Do you live on Pond Street?

Students outside Maple Street School a few years after trees were planted along the street in 1871.

By Maggie Snyder for the Vicksburg Historical Society

Maybe you do but didn’t know it.

When the Village of Vicksburg was platted in the 1840s, names had to be assigned to the streets. They were Water Street, Main Street, Pond Street and Townline Road running north and south; and Prairie Street, Washington Street, Brady Street, Park Street and Section Line Road running east and west.

Brady Street was probably named for General Hugh Brady – see last month’s article – but it was re-named Maple Street in 1902 at resident’s request. Why?
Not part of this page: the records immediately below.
/-! put -/

@[simp] theorem put_pending (s : State) (i j : Nat) (v : Int) : (s.put i j v).pending = s.pending := rfl
@[simp] theorem put_free (s : State) (i j : Nat) (v : Int) : (s.put i j v).free = s.free := rfl
@[simp] theorem put_mode (s : State) (i j : Nat) (v : Int) : (s.put i j v).mode = s.mode := rfl
@[simp] theorem put_moving (s : State) (i j : Nat) (v : Int) : (s.put i j v).moving = s.moving := rfl
@[simp] theorem put_held (s : State) (i j : Nat) (v : Int) : (s.put i j v).held = s.held := rfl
@[simp] theorem put_od (s : State) (i j : Nat) (v : Int) : (s.put i j v).od = odSet s.od i j v := rfl
@[simp] theorem put_ctl (s : State) (i j : Nat) (v : Int) : (s.put i j v).ctl = s.ctl := rfl
@[simp] theorem put_sets (s : State) (i j : Nat) (v : Int) : (s.put i j v).sets = s.sets := rfl
@[simp] theorem put_armings (s : State) (i j : Nat) (v : Int) : (s.put i j v).armings = s.armings := rfl
@[simp] theorem put_soon (s : State) (i j : Nat) (v : Int) : (s.put i j v).soon = s.soon := rfl
@[simp] theorem put_undo (s : State) (i j : Nat) (v : Int) : (s.put i j v).undo = s.undo := rfl
@[simp] theorem put_acted (s : State) (i j : Nat) (v : Int) : (s.put i j v).acted = s.acted := rfl
@[simp] theorem put_meas (s : State) (i j : Nat) (v : Int) : (s.put i j v).meas = s.meas := rfl
@[simp] theorem put_tt (s : State) (i j : Nat) (v : Int) : (s.put i j v).tt = s.tt := rfl
@[simp] theorem put_chan (s : State) (i j : Nat) (v : Int) : (s.put i j v).chan = s.chan := rfl
@[simp] theorem put_lane (s : State) (i j : Nat) (v : Int) : (s.put i j v).lane = s.lane := rfl
@[simp] theorem put_cw (s : State) (i j : Nat) (v : Int) : (s.put i j v).cw = s.cw := rfl
@[simp] theorem put_flow (s : State) (i j : Nat) (v : Int) : (s.put i j v).flow = s.flow := rfl
@[simp] theorem put_net (s : State) (i j : Nat) (v : Int) : (s.put i j v).net = s.net := rfl
@[simp] theorem put_ring (s : State) (i j : Nat) (v : Int) : (s.put i j v).ring = s.ring := rfl
@[simp] theorem put_msix (s : State) (i j : Nat) (v : Int) : (s.put i j v).msix = s.msix := rfl
@[simp] theorem put_tb (s : State) (i j : Nat) (v : Int) : (s.put i j v).tb = s.tb := rfl
@[simp] theorem put_bb (s : State) (i j : Nat) (v : Int) : (s.put i j v).bb = s.bb := rfl
@[simp] theorem put_mews (s : State) (i j : Nat) (v : Int) : (s.put i j v).mews = s.mews := rfl
@[simp] theorem put_lodge (s : State) (i j : Nat) (v : Int) : (s.put i j v).lodge = s.lodge := rfl
@[simp] theorem put_sec (s : State) (i j : Nat) (v : Int) : (s.put i j v).sec = s.sec := rfl
@[simp] theorem put_ret (s : State) (i j : Nat) (v : Int) : (s.put i j v).ret = s.ret := rfl
@[simp] theorem put_dec (s : State) (i j : Nat) (v : Int) : (s.put i j v).dec = s.dec := rfl
@[simp] theorem put_audio (s : State) (i j : Nat) (v : Int) : (s.put i j v).audio = s.audio := rfl
@[simp] theorem put_cluster (s : State) (i j : Nat) (v : Int) : (s.put i j v).cluster = s.cluster := rfl
@[simp] theorem put_pair (s : State) (i j : Nat) (v : Int) : (s.put i j v).pair = s.pair := rfl
@[simp] theorem put_dram (s : State) (i j : Nat) (v : Int) : (s.put i j v).dram = s.dram := rfl
@[simp] theorem put_dramCfg (s : State) (i j : Nat) (v : Int) : (s.put i j v).dramCfg = s.dramCfg := rfl
@[simp] theorem put_board (s : State) (i j : Nat) (v : Int) : (s.put i j v).board = s.board := rfl
@[simp] theorem put_dramMem (s : State) (i j : Nat) (v : Int) : (s.put i j v).dramMem = s.dramMem := rfl
@[simp] theorem put_clk (s : State) (i j : Nat) (v : Int) : (s.put i j v).clk = s.clk := rfl
@[simp] theorem put_ptp (s : State) (i j : Nat) (v : Int) : (s.put i j v).ptp = s.ptp := rfl
@[simp] theorem put_cap (s : State) (i j : Nat) (v : Int) : (s.put i j v).cap = s.cap := rfl
@[simp] theorem put_trig (s : State) (i j : Nat) (v : Int) : (s.put i j v).trig = s.trig := rfl
@[simp] theorem put_cs (s : State) (i j : Nat) (v : Int) : (s.put i j v).cs = s.cs := rfl
@[simp] theorem put_perf (s : State) (i j : Nat) (v : Int) : (s.put i j v).perf = s.perf := rfl
@[simp] theorem put_jtag (s : State) (i j : Nat) (v : Int) : (s.put i j v).jtag = s.jtag := rfl

/-! putVal -/

@[simp] theorem putVal_pending (s : State) (i j : Nat) (v : Val) : (s.putVal i j v).pending = s.pending := rfl
@[simp] theorem putVal_free (s : State) (i j : Nat) (v : Val) : (s.putVal i j v).free = s.free := rfl
@[simp] theorem putVal_mode (s : State) (i j : Nat) (v : Val) : (s.putVal i j v).mode = s.mode := rfl
@[simp] theorem putVal_moving (s : State) (i j : Nat) (v : Val) : (s.putVal i j v).moving = s.moving := rfl
@[simp] theorem putVal_held (s : State) (i j : Nat) (v : Val) : (s.putVal i j v).held = s.held := rfl
@[simp] theorem putVal_od (s : State) (i j : Nat) (v : Val) : (s.putVal i j v).od = odPut s.od i j v := rfl
@[simp] theorem putVal_ctl (s : State) (i j : Nat) (v : Val) : (s.putVal i j v).ctl = s.ctl := rfl
@[simp] theorem putVal_sets (s : State) (i j : Nat) (v : Val) : (s.putVal i j v).sets = s.sets := rfl
@[simp] theorem putVal_armings (s : State) (i j : Nat) (v : Val) : (s.putVal i j v).armings = s.armings := rfl
@[simp] theorem putVal_soon (s : State) (i j : Nat) (v : Val) : (s.putVal i j v).soon = s.soon := rfl
@[simp] theorem putVal_undo (s : State) (i j : Nat) (v : Val) : (s.putVal i j v).undo = s.undo := rfl
@[simp] theorem putVal_acted (s : State) (i j : Nat) (v : Val) : (s.putVal i j v).acted = s.acted := rfl
@[simp] theorem putVal_meas (s : State) (i j : Nat) (v : Val) : (s.putVal i j v).meas = s.meas := rfl
@[simp] theorem putVal_tt (s : State) (i j : Nat) (v : Val) : (s.putVal i j v).tt = s.tt := rfl
@[simp] theorem putVal_chan (s : State) (i j : Nat) (v : Val) : (s.putVal i j v).chan = s.chan := rfl
@[simp] theorem putVal_lane (s : State) (i j : Nat) (v : Val) : (s.putVal i j v).lane = s.lane := rfl
@[simp] theorem putVal_cw (s : State) (i j : Nat) (v : Val) : (s.putVal i j v).cw = s.cw := rfl
@[simp] theorem putVal_flow (s : State) (i j : Nat) (v : Val) : (s.putVal i j v).flow = s.flow := rfl
@[simp] theorem putVal_net (s : State) (i j : Nat) (v : Val) : (s.putVal i j v).net = s.net := rfl
@[simp] theorem putVal_ring (s : State) (i j : Nat) (v : Val) : (s.putVal i j v).ring = s.ring := rfl
@[simp] theorem putVal_msix (s : State) (i j : Nat) (v : Val) : (s.putVal i j v).msix = s.msix := rfl
@[simp] theorem putVal_tb (s : State) (i j : Nat) (v : Val) : (s.putVal i j v).tb = s.tb := rfl
@[simp] theorem putVal_bb (s : State) (i j : Nat) (v : Val) : (s.putVal i j v).bb = s.bb := rfl
@[simp] theorem putVal_mews (s : State) (i j : Nat) (v : Val) : (s.putVal i j v).mews = s.mews := rfl
@[simp] theorem putVal_lodge (s : State) (i j : Nat) (v : Val) : (s.putVal i j v).lodge = s.lodge := rfl
@[simp] theorem putVal_sec (s : State) (i j : Nat) (v : Val) : (s.putVal i j v).sec = s.sec := rfl
@[simp] theorem putVal_ret (s : State) (i j : Nat) (v : Val) : (s.putVal i j v).ret = s.ret := rfl
@[simp] theorem putVal_dec (s : State) (i j : Nat) (v : Val) : (s.putVal i j v).dec = s.dec := rfl
@[simp] theorem putVal_audio (s : State) (i j : Nat) (v : Val) : (s.putVal i j v).audio = s.audio := rfl
@[simp] theorem putVal_cluster (s : State) (i j : Nat) (v : Val) : (s.putVal i j v).cluster = s.cluster := rfl
@[simp] theorem putVal_pair (s : State) (i j : Nat) (v : Val) : (s.putVal i j v).pair = s.pair := rfl
@[simp] theorem putVal_dram (s : State) (i j : Nat) (v : Val) : (s.putVal i j v).dram = s.dram := rfl
@[simp] theorem putVal_dramCfg (s : State) (i j : Nat) (v : Val) : (s.putVal i j v).dramCfg = s.dramCfg := rfl
@[simp] theorem putVal_board (s : State) (i j : Nat) (v : Val) : (s.putVal i j v).board = s.board := rfl
@[simp] theorem putVal_dramMem (s : State) (i j : Nat) (v : Val) : (s.putVal i j v).dramMem = s.dramMem := rfl
@[simp] theorem putVal_clk (s : State) (i j : Nat) (v : Val) : (s.putVal i j v).clk = s.clk := rfl
@[simp] theorem putVal_ptp (s : State) (i j : Nat) (v : Val) : (s.putVal i j v).ptp = s.ptp := rfl
@[simp] theorem putVal_cap (s : State) (i j : Nat) (v : Val) : (s.putVal i j v).cap = s.cap := rfl
@[simp] theorem putVal_trig (s : State) (i j : Nat) (v : Val) : (s.putVal i j v).trig = s.trig := rfl
@[simp] theorem putVal_cs (s : State) (i j : Nat) (v : Val) : (s.putVal i j v).cs = s.cs := rfl
@[simp] theorem putVal_perf (s : State) (i j : Nat) (v : Val) : (s.putVal i j v).perf = s.perf := rfl
@[simp] theorem putVal_jtag (s : State) (i j : Nat) (v : Val) : (s.putVal i j v).jtag = s.jtag := rfl

/-! bump -/

@[simp] theorem bump_pending (s : State) (i j fi fj : Nat) : (s.bump i j fi fj).pending = s.pending := rfl
@[simp] theorem bump_free (s : State) (i j fi fj : Nat) : (s.bump i j fi fj).free = s.free := rfl
@[simp] theorem bump_mode (s : State) (i j fi fj : Nat) : (s.bump i j fi fj).mode = s.mode := rfl
@[simp] theorem bump_moving (s : State) (i j fi fj : Nat) : (s.bump i j fi fj).moving = s.moving := rfl
@[simp] theorem bump_held (s : State) (i j fi fj : Nat) : (s.bump i j fi fj).held = s.held := rfl
@[simp] theorem bump_od (s : State) (i j fi fj : Nat) : (s.bump i j fi fj).od = odBump s.od i j fi fj := rfl
@[simp] theorem bump_ctl (s : State) (i j fi fj : Nat) : (s.bump i j fi fj).ctl = s.ctl := rfl
@[simp] theorem bump_sets (s : State) (i j fi fj : Nat) : (s.bump i j fi fj).sets = s.sets := rfl
@[simp] theorem bump_armings (s : State) (i j fi fj : Nat) : (s.bump i j fi fj).armings = s.armings := rfl
@[simp] theorem bump_soon (s : State) (i j fi fj : Nat) : (s.bump i j fi fj).soon = s.soon := rfl
@[simp] theorem bump_undo (s : State) (i j fi fj : Nat) : (s.bump i j fi fj).undo = s.undo := rfl
@[simp] theorem bump_acted (s : State) (i j fi fj : Nat) : (s.bump i j fi fj).acted = s.acted := rfl
@[simp] theorem bump_meas (s : State) (i j fi fj : Nat) : (s.bump i j fi fj).meas = s.meas := rfl
@[simp] theorem bump_tt (s : State) (i j fi fj : Nat) : (s.bump i j fi fj).tt = s.tt := rfl
@[simp] theorem bump_chan (s : State) (i j fi fj : Nat) : (s.bump i j fi fj).chan = s.chan := rfl
@[simp] theorem bump_lane (s : State) (i j fi fj : Nat) : (s.bump i j fi fj).lane = s.lane := rfl
@[simp] theorem bump_cw (s : State) (i j fi fj : Nat) : (s.bump i j fi fj).cw = s.cw := rfl
@[simp] theorem bump_flow (s : State) (i j fi fj : Nat) : (s.bump i j fi fj).flow = s.flow := rfl
@[simp] theorem bump_net (s : State) (i j fi fj : Nat) : (s.bump i j fi fj).net = s.net := rfl
@[simp] theorem bump_ring (s : State) (i j fi fj : Nat) : (s.bump i j fi fj).ring = s.ring := rfl
@[simp] theorem bump_msix (s : State) (i j fi fj : Nat) : (s.bump i j fi fj).msix = s.msix := rfl
@[simp] theorem bump_tb (s : State) (i j fi fj : Nat) : (s.bump i j fi fj).tb = s.tb := rfl
@[simp] theorem bump_bb (s : State) (i j fi fj : Nat) : (s.bump i j fi fj).bb = s.bb := rfl
@[simp] theorem bump_mews (s : State) (i j fi fj : Nat) : (s.bump i j fi fj).mews = s.mews := rfl
@[simp] theorem bump_lodge (s : State) (i j fi fj : Nat) : (s.bump i j fi fj).lodge = s.lodge := rfl
@[simp] theorem bump_sec (s : State) (i j fi fj : Nat) : (s.bump i j fi fj).sec = s.sec := rfl
@[simp] theorem bump_ret (s : State) (i j fi fj : Nat) : (s.bump i j fi fj).ret = s.ret := rfl
@[simp] theorem bump_dec (s : State) (i j fi fj : Nat) : (s.bump i j fi fj).dec = s.dec := rfl
@[simp] theorem bump_audio (s : State) (i j fi fj : Nat) : (s.bump i j fi fj).audio = s.audio := rfl
@[simp] theorem bump_cluster (s : State) (i j fi fj : Nat) : (s.bump i j fi fj).cluster = s.cluster := rfl
@[simp] theorem bump_pair (s : State) (i j fi fj : Nat) : (s.bump i j fi fj).pair = s.pair := rfl
@[simp] theorem bump_dram (s : State) (i j fi fj : Nat) : (s.bump i j fi fj).dram = s.dram := rfl
@[simp] theorem bump_dramCfg (s : State) (i j fi fj : Nat) : (s.bump i j fi fj).dramCfg = s.dramCfg := rfl
@[simp] theorem bump_board (s : State) (i j fi fj : Nat) : (s.bump i j fi fj).board = s.board := rfl
@[simp] theorem bump_dramMem (s : State) (i j fi fj : Nat) : (s.bump i j fi fj).dramMem = s.dramMem := rfl
@[simp] theorem bump_clk (s : State) (i j fi fj : Nat) : (s.bump i j fi fj).clk = s.clk := rfl
@[simp] theorem bump_ptp (s : State) (i j fi fj : Nat) : (s.bump i j fi fj).ptp = s.ptp := rfl
@[simp] theorem bump_cap (s : State) (i j fi fj : Nat) : (s.bump i j fi fj).cap = s.cap := rfl
@[simp] theorem bump_trig (s : State) (i j fi fj : Nat) : (s.bump i j fi fj).trig = s.trig := rfl
@[simp] theorem bump_cs (s : State) (i j fi fj : Nat) : (s.bump i j fi fj).cs = s.cs := rfl
@[simp] theorem bump_perf (s : State) (i j fi fj : Nat) : (s.bump i j fi fj).perf = s.perf := rfl
@[simp] theorem bump_jtag (s : State) (i j fi fj : Nat) : (s.bump i j fi fj).jtag = s.jtag := rfl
Maple Street school, Vicksburg’s second school, was located on the southeast corner of present-day Maple St. and Michigan Ave. A letter written by a pioneer family member and dated 1876 states, “…Last Saturday (a) week ago the School Board procured Maple and Elm Trees for all the Schollars and each one that was disposed set out a Centennial Tree on the School Ground upwards to 150 trees was set making our School Grounds when the trees get to growing one of the Finest in the Co.” No doubt those trees DID “get to growing”, so that by 1902 they were a fine sight and provided appreciated shade for those living on the street.

Pond Street was the original name of present-day Kalamazoo Avenue because it ran along the western edge of a body of water named Lake Vicksburg.

This lake, or pond, was located to the north and east of the present-day school Administration Building. Once the pond dried up into a swamp, its name hardly made sense, and it was renamed Kalamazoo Avenue – a choice requiring no particular thought or imagination.

Water Street was the original name for present-day South Michigan Avenue because its northern terminus was the mill pond occupied by John Vickers’ grist mill. However, after the mill burned down around 1900, the residents of the street petitioned the Village to change the name to Michigan Avenue. Why? Like Kalamazoo Avenue, it was an easily accepted alternative.

Townline Road, running along the line dividing Schoolcraft and Brady Townships, became Richardson Street in honor of one of the earliest pioneers in the area.

Gould Richardson came to Kalamazoo County in 1838 and by 1842 had accumulated enough money to build a frame house on Townline in Vicksburg.

According to a Vicksburg Commercial article, Richardson often worked on the interior of his house at night by candlelight. One evening he accidentally overturned a candle, setting his new house on fire. Despite his best efforts, the house was a total loss. And, to top it all off, he fell while carrying water to fight the fire and broke several ribs. Hearing of his troubles, merchants in Kalamazoo raised money to help him rebuild.

Richardson, his brother Solomon, his son John, and grandson Jerry were all involved in business in early Vicksburg and lived at one time or another on Townline Road. They planted and cared for the maple trees that still line the street today. In October of 1920, the close association of the Richardson family with that street led to the suggestion it be re-named to honor its part in Vicksburg’s history.

Did houses in the Village always have house numbers? No. House numbers weren’t needed until house-to-house mail delivery began in 1917. Previously, getting your mail meant a walk to the post office. Finally, residents got tired of the trek and asked the Village to petition the federal government for home delivery. The Village adopted the popular Philadelphia System that assigned a specific group of numbers to each consecutive residential block, starting from a central point. Street names were formalized, signs were ordered by the council and erected, house numbers were put up by homeowners, and house-to-house mail delivery began in the Village in May of 1917.

So what’s in a name – or number? Like everything else around us, the names of our streets and roads and the numbers on our houses all reflect our collective history, changing and growing over time.